**Work task:** Nothing but the lines from the one containing "(execLaneSetTraining r s) := by" through the one containing "(execLaneEyeScan r s) := by", both included, should be given again, each exactly as written below.

#####

theorem sendPause_kept {p prios : Nat} {s : State} (h_s : Kept qq s) : Kept qq (sendPause p prios s) := by
  unfold sendPause
  repeat' with_reducible first
    | assumption | refine sendPauseAs_kept ?_

theorem setXoff_kept {p i : Nat} {on : Bool} {s : State} (h_s : Kept qq s) : Kept qq (setXoff p i on s) := by
  unfold setXoff
  repeat' with_reducible first
    | assumption | refine modPort_kept ?_ | refine kept_ite ?_ ?_

theorem forceXoff_kept {p b : Nat} {on : Bool} {s : State} (h_s : Kept qq s) : Kept qq (forceXoff p b on s) := by
  unfold forceXoff
  repeat' with_reducible first
    | assumption | refine modPort_kept ?_ | refine kept_ite ?_ ?_

/-! ## TelOps -/

theorem queueSlot_kept {x : Slot} {s : State} (h_s : Kept qq s) : Kept qq (queueSlot x s) := by
  unfold queueSlot
  repeat' with_reducible first
    | assumption | ((fail_if_success (fail_if_success conv => arg 2; arg 26)); refine kept_mk ?_ rfl)

theorem setHarvest_kept {i : Nat} {x : HarvestRing} {s : State} (h_s : Kept qq s) : Kept qq (setHarvest i x s) := by
  unfold setHarvest
  repeat' with_reducible first
    | assumption | ((fail_if_success (fail_if_success conv => arg 2; arg 26)); refine kept_mk ?_ rfl)

theorem queueCapture_kept {sl : Nat} {x : Slot} {s : State} (h_s : Kept qq s) : Kept qq (queueCapture sl x s) := by
  unfold queueCapture
  repeat' with_reducible first
    | assumption | refine setHarvest_kept ?_ | refine queueSlot_kept ?_ | refine kept_ite ?_ ?_
    | ((fail_if_success (fail_if_success conv => arg 2; arg 26)); refine kept_mk ?_ rfl)

theorem harvestSignal_kept {i : Nat} {s : State} (h_s : Kept qq s) : Kept qq (harvestSignal i s) := by
  unfold harvestSignal
  repeat' with_reducible first
    | assumption | refine signalVec_kept ?_ | refine setHarvest_kept ?_ | refine kept_ite ?_ ?_

theorem loseSlot_kept {x : Slot} {f : HarvestRing → HarvestRing} {s : State} (h_s : Kept qq s) : Kept qq (loseSlot x f s) := by
  unfold loseSlot
  repeat' with_reducible first
    | assumption | refine setHarvest_kept ?_ | refine kept_ite ?_ ?_
    | ((fail_if_success (fail_if_success conv => arg 2; arg 26)); refine kept_mk ?_ rfl)

theorem slotBlockDone_kept {ok : Bool} {s : State} (h_s : Kept qq s) : Kept qq (slotBlockDone ok s) := by
  unfold slotBlockDone
  repeat' with_reducible first
    | assumption | refine endWait_kept ?_ | refine loseSlot_kept ?_ | refine setHarvest_kept ?_ | refine kept_ite ?_ ?_
    | ((fail_if_success (fail_if_success conv => arg 2; arg 26)); refine kept_mk ?_ rfl) | dsimp only | split

/-! ## HbmOps -/

theorem modStackMem_kept {k : Nat} {f : StackMem → StackMem} {s : State} (h_s : Kept qq s) : Kept qq (modStackMem k f s) := by
  unfold modStackMem
  repeat' with_reducible first
    | assumption | ((fail_if_success (fail_if_success conv => arg 2; arg 26)); refine kept_mk ?_ rfl)

theorem modCtrl_kept {k : Nat} {f : MemCtrl → MemCtrl} {s : State} (h_s : Kept qq s) : Kept qq (modCtrl k f s) := by
  unfold modCtrl
  repeat' with_reducible first
    | assumption | ((fail_if_success (fail_if_success conv => arg 2; arg 26)); refine kept_mk ?_ rfl)

theorem memPut_kept {b : Nat} {ps : List (Nat × Bytes)} {s : State} (h_s : Kept qq s) (w_hbm : qq.hbm = none := by assumption) : Kept qq (memPut b ps s) := by
  exact kept_hbm h_s w_hbm rfl rfl rfl rfl fun h => Tab.wf_writeBytes _ _ _ h

set_option Elab.async false in
theorem memMeet_kept {k : Nat} {s : State} (h_s : Kept qq s) : Kept qq (memMeet k s) := by
  unfold memMeet
  repeat' with_reducible first
    | assumption | ((fail_if_success (fail_if_success conv => arg 2; arg 26)); refine kept_mk ?_ rfl)

theorem rankIdleFrom_kept {k rank : Nat} {s : State} (h_s : Kept qq s) : Kept qq (rankIdleFrom k rank s) := by
  unfold rankIdleFrom
  repeat' with_reducible first
    | assumption | refine modCtrl_kept ?_
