theorem snapshotEdge_kept {s : State} (h_s : Kept qq s) : Kept qq (snapshotEdge s) := by
  unfold snapshotEdge
  repeat' with_reducible first
    | assumption | ((fail_if_success (fail_if_success conv => arg 2; arg 26)); refine kept_mk ?_ rfl)

theorem perfEdge_kept {s : State} (h_s : Kept qq s) : Kept qq (perfEdge s) := by
  unfold perfEdge
  repeat' with_reducible first
    | assumption | refine snapshotEdge_kept ?_ | refine kept_ite ?_ ?_
    | ((fail_if_success (fail_if_success conv => arg 2; arg 26)); refine kept_mk ?_ rfl) | dsimp only

theorem execPerfConfigure_kept {r : Req} {s : State} (h_s : Kept qq s) : OKept qq (execPerfConfigure r s) := by
  unfold execPerfConfigure
  repeat' with_reducible first
    | assumption | refine serve_kept ?_ (fun _ _ => ?_) | refine check_kept ?_ ?_ | refine need_kept ?_ | refine perfEdge_kept ?_
    | refine Verdict_ok_kept ?_ | ((fail_if_success (fail_if_success conv => arg 2; arg 26)); refine kept_mk ?_ rfl)

theorem execPerfRead_kept {r : Req} {s : State} (h_s : Kept qq s) : OKept qq (execPerfRead r s) := by
  unfold execPerfRead
  repeat' with_reducible first
    | assumption | refine serve_kept ?_ (fun _ _ => ?_) | refine check_kept ?_ ?_ | refine need_kept ?_
    | refine replyRecords_kept ?_

theorem execPerfReadSnapshot_kept {r : Req} {s : State} (h_s : Kept qq s) : OKept qq (execPerfReadSnapshot r s) := by
  unfold execPerfReadSnapshot
  repeat' with_reducible first
    | assumption | refine serve_kept ?_ (fun _ _ => ?_) | refine check_kept ?_ ?_ | refine resultAt_kept ?_
    | refine Verdict_ok_kept ?_ | refine Verdict_fail_kept ?_ | dsimp only | split

theorem requestSnapshot_kept {s : State} (h_s : Kept qq s) : Kept qq (requestSnapshot s) := by
  unfold requestSnapshot
  repeat' with_reducible first
    | assumption | refine kept_ite ?_ ?_ | ((fail_if_success (fail_if_success conv => arg 2; arg 26)); refine kept_mk ?_ rfl)

theorem writePerfSnapshot_kept {v : Nat} {s : State} (h_s : Kept qq s) : Kept qq (writePerfSnapshot v s) := by
  unfold writePerfSnapshot
  repeat' with_reducible first
    | assumption | refine requestSnapshot_kept ?_ | refine kept_ite ?_ ?_

theorem writePerfFreeze_kept {v : Nat} {s : State} (h_s : Kept qq s) : Kept qq (writePerfFreeze v s) := by
  unfold writePerfFreeze
  repeat' with_reducible first
    | assumption | ((fail_if_success (fail_if_success conv => arg 2; arg 26)); refine kept_mk ?_ rfl)

theorem writeSnapAt_kept {high : Bool} {v : Nat} {s : State} (h_s : Kept qq s) : Kept qq (writeSnapAt high v s) := by
  unfold writeSnapAt
  repeat' with_reducible first
    | assumption | refine kept_ite ?_ ?_ | ((fail_if_success (fail_if_success conv => arg 2; arg 26)); refine kept_mk ?_ rfl)

theorem regWrite_kept {mask : Nat} {v : Word} {k : Nat → Out} (h_k : ∀ y0, OKept qq (k y0)) : OKept qq (regWrite mask v k) := by
  unfold regWrite
  repeat' with_reducible first
    | refine h_k _ | exact okept_refused | refine okept_ite ?_ ?_

theorem execPerfSnapshotTrigger_kept {v : Word} {s : State} (h_s : Kept qq s) : OKept qq (execPerfSnapshotTrigger v s) := by
  unfold execPerfSnapshotTrigger
  repeat' with_reducible first
    | assumption | refine regWrite_kept (fun _ => ?_) | refine writePerfSnapshot_kept ?_ | refine okept_next ?_
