theorem applyRole_kept {g : Nat} {k : Role} {s : State} (h_s : Kept qq s) (w_scm : qq.scm = none := by assumption) : Kept qq (applyRole g k s) := by
  unfold applyRole
  repeat' with_reducible first
    | assumption | refine modGroup_kept ?_ | refine eachLane_kept (fun _ _ _ => ?_) ?_ | refine laneTo_kept ?_
    | refine stopTest_kept ?_ | refine defaultMode_kept ?_ | refine lanePower_kept ?_ | dsimp only | split

theorem execLaneSetRole_kept {r : Req} {s : State} (h_s : Kept qq s) (w_scm : qq.scm = none := by assumption) : OKept qq (execLaneSetRole r s) := by
  unfold execLaneSetRole
  repeat' with_reducible first
    | assumption | refine serve_kept ?_ (fun _ _ => ?_) | refine need_kept ?_ | refine check_kept ?_ ?_
    | refine Verdict_ok_kept ?_ | refine applyRole_kept ?_ | refine kept_ite ?_ ?_

theorem execLaneSetMap_kept {r : Req} {s : State} (h_s : Kept qq s) : OKept qq (execLaneSetMap r s) := by
  unfold execLaneSetMap
  repeat' with_reducible first
    | assumption | refine serve_kept ?_ (fun _ _ => ?_) | refine need_kept ?_ | refine check_kept ?_ ?_
    | refine Verdict_ok_kept ?_ | refine modGroup_kept ?_

theorem execLaneSetTx_kept {r : Req} {s : State} (h_s : Kept qq s) : OKept qq (execLaneSetTx r s) := by
  unfold execLaneSetTx
  repeat' with_reducible first
    | assumption | refine serve_kept ?_ (fun _ _ => ?_) | refine need_kept ?_ | refine check_kept ?_ ?_
    | refine Verdict_ok_kept ?_ | refine modLane_kept ?_

theorem execLaneSetTraining_kept {r : Req} {s : State} (h_s : Kept qq s) : OKept qq (execLaneSetTraining r s) := by
  unfold execLaneSetTraining
  repeat' with_reducible first
    | assumption | refine serve_kept ?_ (fun _ _ => ?_) | refine need_kept ?_ | refine Verdict_ok_kept ?_ | refine modLane_kept ?_
    | refine foldl_kept (fun _ _ _ => ?_) ?_

theorem execLaneRetrain_kept {r : Req} {s : State} (h_s : Kept qq s) : OKept qq (execLaneRetrain r s) := by
  unfold execLaneRetrain
  repeat' with_reducible first
    | assumption | refine serve_kept ?_ (fun _ _ => ?_) | refine need_kept ?_ | refine Verdict_ok_kept ?_
    | refine retrainLane_kept ?_ | refine laneTo_kept ?_ | refine modLane_kept ?_ | refine Verdict_fail_kept ?_
    | refine vkept_ite ?_ ?_

theorem execLaneGetStatus_kept {r : Req} {s : State} (h_s : Kept qq s) : OKept qq (execLaneGetStatus r s) := by
  unfold execLaneGetStatus
  repeat' with_reducible first
    | assumption | refine serve_kept ?_ (fun _ _ => ?_) | refine need_kept ?_ | refine replyRecords_kept ?_

theorem execLaneEyeScan_kept {r : Req} {s : State} (h_s : Kept qq s) : OKept qq (execLaneEyeScan r s) := by
  unfold execLaneEyeScan
  repeat' with_reducible first
    | assumption | refine serve_kept ?_ (fun _ _ => ?_) | refine need_kept ?_ | refine check_kept ?_ ?_ | refine vkept_wait ?_

theorem scanStep_kept {s : State} {f : Flight} (h_s : Kept qq s) : Kept qq (scanStep s f) := by
  unfold scanStep
  repeat' with_reducible first
    | assumption | refine useFree_kept ?_ | refine resultPart_kept ?_ | refine answer_kept ?_ | refine setWait_kept ?_
    | refine kept_ite ?_ ?_ | dsimp only | split

theorem scanTick_kept {s : State} (h_s : Kept qq s) : Kept qq (scanTick s) := by
  unfold scanTick
  repeat' with_reducible first
    | assumption | refine scanStep_kept ?_ | refine foldl_kept (fun _ _ _ => ?_) ?_

theorem execLaneTest_kept {r : Req} {s : State} (h_s : Kept qq s) (w_scm : qq.scm = none := by assumption) : OKept qq (execLaneTest r s) := by
  unfold execLaneTest
  repeat' with_reducible first
    | assumption | refine serve_kept ?_ (fun _ _ => ?_) | refine need_kept ?_ | refine check_kept ?_ ?_
    | refine Verdict_ok_kept ?_ | refine stopTest_kept ?_ | refine startTest_kept ?_ | refine vkept_wait ?_
    | refine vkept_ite ?_ ?_

/-! ## Port -/

set_option Elab.async false in
theorem onPort_kept {s : State} {p : Nat} {k : Verdict} (h_s : Kept qq s) (h_k : VKept qq k) : VKept qq (onPort s p k) := by
  unfold onPort
  repeat' with_reducible first
    | assumption | refine need_kept ?_ | refine check_kept ?_ ?_

theorem execPortCreate_kept {r : Req} {s : State} (h_s : Kept qq s) (w_scm : qq.scm = none := by assumption) : OKept qq (execPortCreate r s) := by
  unfold execPortCreate
  repeat' with_reducible first
    | assumption | refine serve_kept ?_ (fun _ _ => ?_) | refine need_kept ?_ | refine check_kept ?_ ?_
    | refine Verdict_ok_kept ?_ | refine stopTest_kept ?_
    | ((fail_if_success (fail_if_success conv => arg 2; arg 26)); refine kept_mk ?_ rfl)

theorem disablePort_kept {p : Nat} {s : State} (h_s : Kept qq s) : Kept qq (disablePort p s) := by
  unfold disablePort
  repeat' with_reducible first
    | assumption | refine laneTo_kept ?_ | refine portTo_kept ?_ | refine foldl_kept (fun _ _ _ => ?_) ?_

theorem finishDelete_kept {p : Nat} {s : State} (h_s : Kept qq s) : Kept qq (finishDelete p s) := by
  unfold finishDelete
  repeat' with_reducible first
    | assumption | refine endWait_kept ?_ | refine modPort_kept ?_ | refine kept_ite ?_ ?_

theorem finishDeletes_kept {s : State} (h_s : Kept qq s) : Kept qq (finishDeletes s) := by
  unfold finishDeletes
  repeat' with_reducible first
    | assumption | refine finishDelete_kept ?_ | refine foldl_kept (fun _ _ _ => ?_) ?_ | split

#####

**Answer below:**
theorem execLaneSetTraining_kept {r : Req} {s : State} (h_s : Kept qq s) : OKept qq (execLaneSetTraining r s) := by
  unfold execLaneSetTraining
  repeat' with_reducible first
    | assumption | refine serve_kept ?_ (fun _ _ => ?_) | refine need_kept ?_ | refine Verdict_ok_kept ?_ | refine modLane_kept ?_
    | refine foldl_kept (fun _ _ _ => ?_) ?_

theorem execLaneRetrain_kept {r : Req} {s : State} (h_s : Kept qq s) : OKept qq (execLaneRetrain r s) := by
  unfold execLaneRetrain
  repeat' with_reducible first
    | assumption | refine serve_kept ?_ (fun _ _ => ?_) | refine need_kept ?_ | refine Verdict_ok_kept ?_
    | refine retrainLane_kept ?_ | refine laneTo_kept ?_ | refine modLane_kept ?_ | refine Verdict_fail_kept ?_
    | refine vkept_ite ?_ ?_

theorem execLaneGetStatus_kept {r : Req} {s : State} (h_s : Kept qq s) : OKept qq (execLaneGetStatus r s) := by
  unfold execLaneGetStatus
  repeat' with_reducible first
    | assumption | refine serve_kept ?_ (fun _ _ => ?_) | refine need_kept ?_ | refine replyRecords_kept ?_

theorem execLaneEyeScan_kept {r : Req} {s : State} (h_s : Kept qq s) : OKept qq (execLaneEyeScan r s) := by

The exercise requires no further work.